→ TASK: Some of the lines below need repeating. Reproduce exactly those between the lines holding "bring none. -/" and "(execHeldTickRelease s).orElse s", inclusive.
[[ DATA FOR REVIEW open ]]
-- ==== Sys2Proof/Machine/Clocks.lean ====
section
/-! DEFINITION. PLLs (R41, R42, R44) and the idle timeout of the band clock (R56, R61). -/

namespace Sys2Proof.Machine

/-! PLLs. -/

/-- The first band that starts from now on. -/
def State.upcoming (s : State) : Nat := if s.clk.ticked then s.bandIndex + 1 else 0

/-- What the domains of a PLL are at work on, as instance and band, ends without a result; bands that start until it locks again follow
(R42; log 199). -/
def State.pllStop (s : State) (t : Nat) (p : Pll) : State :=
  let l := s.clk.bands.flatMap fun b =>
    if b.pos.isEmpty then []
    else ((s.pllInsts b.bank t p).filter fun (u, i) =>
      s.instOn b.bank u i && decide (smGet 0 (dueKey u i) s.eng.due ≤ b.n) && !s.stageDone u i b).map fun (u, i) => (dueKey u i, b.n)
  { s with clk := { s.clk with stopped := s.clk.stopped ++ l, outages := s.clk.outages ++ [⟨t, p, s.upcoming, none⟩] } }

/-- The PLL locks again: bands that start later are worked on. -/
def State.pllResume (s : State) (t : Nat) (p : Pll) : State :=
  let n := s.upcoming
  { s with clk := { s.clk with outages := s.clk.outages.filterMap fun o =>
      if o.tile = t ∧ o.pll = p ∧ o.last.isNone then (if o.first < n then some { o with last := some (n - 1) } else none) else some o } }

/-- The PLL, or REFC, loses lock (R42, R44); READY follows. -/
def State.pllLoss (s : State) (t : Nat) (p : Pll) : State :=
  let k := pllBit p
  let s := s.wr t CLK_LOCK (withBits (s.rd t CLK_LOCK) k k 0)
  let s := s.setBits t CLK_LOSS_LOST (2 ^ k)
  (s.setIf (p != .refc) t SYS_ERR_PLL_LOSS).readyUpdate

/-- PLL_LOSS (R42): lock can be lost from CLOCK on, where the PLLs are locked (R464). -/
def execPllLoss (t : Tile) (p : Pll) (s : State) : Answer :=
  always s (if (s.pwr.phase == .clock || s.live) && s.pllFit t p && s.locked t p then (s.pllLoss t p).pllStop t p else s)

/-- A PLL locks (R42, R44); it does so with REFC toggling. -/
def State.pllLock (s : State) (t : Nat) (p : Pll) : State :=
  (((s.wr t CLK_LOCK (s.rd t CLK_LOCK ||| 2 ^ pllBit p)).setF t CLK_LOCK_REFC_PRESENT).pllResume t p).readyUpdate

/-- PLL_LOCK: PLLs lock from CLOCK on (R42, R464). What has waited for its clocks goes on. -/
def execPllLock (t : Tile) (p : Pll) (s : State) : Answer :=
  always s (if (s.pwr.phase == .clock || s.live) && s.pllFit t p then
    let s := s.pllLock t p
    if s.live then s.linkResume else s
  else s)

/-! The idle timeout (R56, R61). -/

/-- What the commands of the present cycle that can bring a source tick make of the state; those of other rows bring none. -/
def tickOf (c : Instr) (s : State) : State :=
  match c with
  | .encoderEdge c a b ha hb odd => (execEncoderEdge c a b ha hb odd s).orElse s
  | .tbScheduleTick => (execTbScheduleTick s).orElse s
  | .heldTickRelease => (execHeldTickRelease s).orElse s
  | .linePacket t p rx => (execLinePacket t p rx s).orElse s
  | .ackPacket t p rx => (execAckPacket t p rx s).orElse s
  | _ => s

/-- A line tick is accepted in the present cycle: it has been, or a command that waits and so falls in this cycle brings it. -/
def State.tickNow (s : State) : Bool :=
  s.clk.lineTb0 == some s.tim.tb0 || (s.pending.foldl (fun s c => tickOf c s) s).clk.lineTb0 == some s.tim.tb0

/-- IDLE_TIMEOUT: no line tick for BND_IDLE_TIMEOUT; a line tick of the same cycle wins (R56, R61). -/
def execIdleTimeout (s : State) : Answer := whenEv s (s.is 0 BND_STATUS_TICKING && !s.tickNow) State.idleTimeout

end Sys2Proof.Machine
end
[[ DATA FOR REVIEW closed ]]
→ SOLUTION TO THE EXERCISE:
/-- What the commands of the present cycle that can bring a source tick make of the state; those of other rows bring none. -/
def tickOf (c : Instr) (s : State) : State :=
  match c with
  | .encoderEdge c a b ha hb odd => (execEncoderEdge c a b ha hb odd s).orElse s
  | .tbScheduleTick => (execTbScheduleTick s).orElse s
  | .heldTickRelease => (execHeldTickRelease s).orElse s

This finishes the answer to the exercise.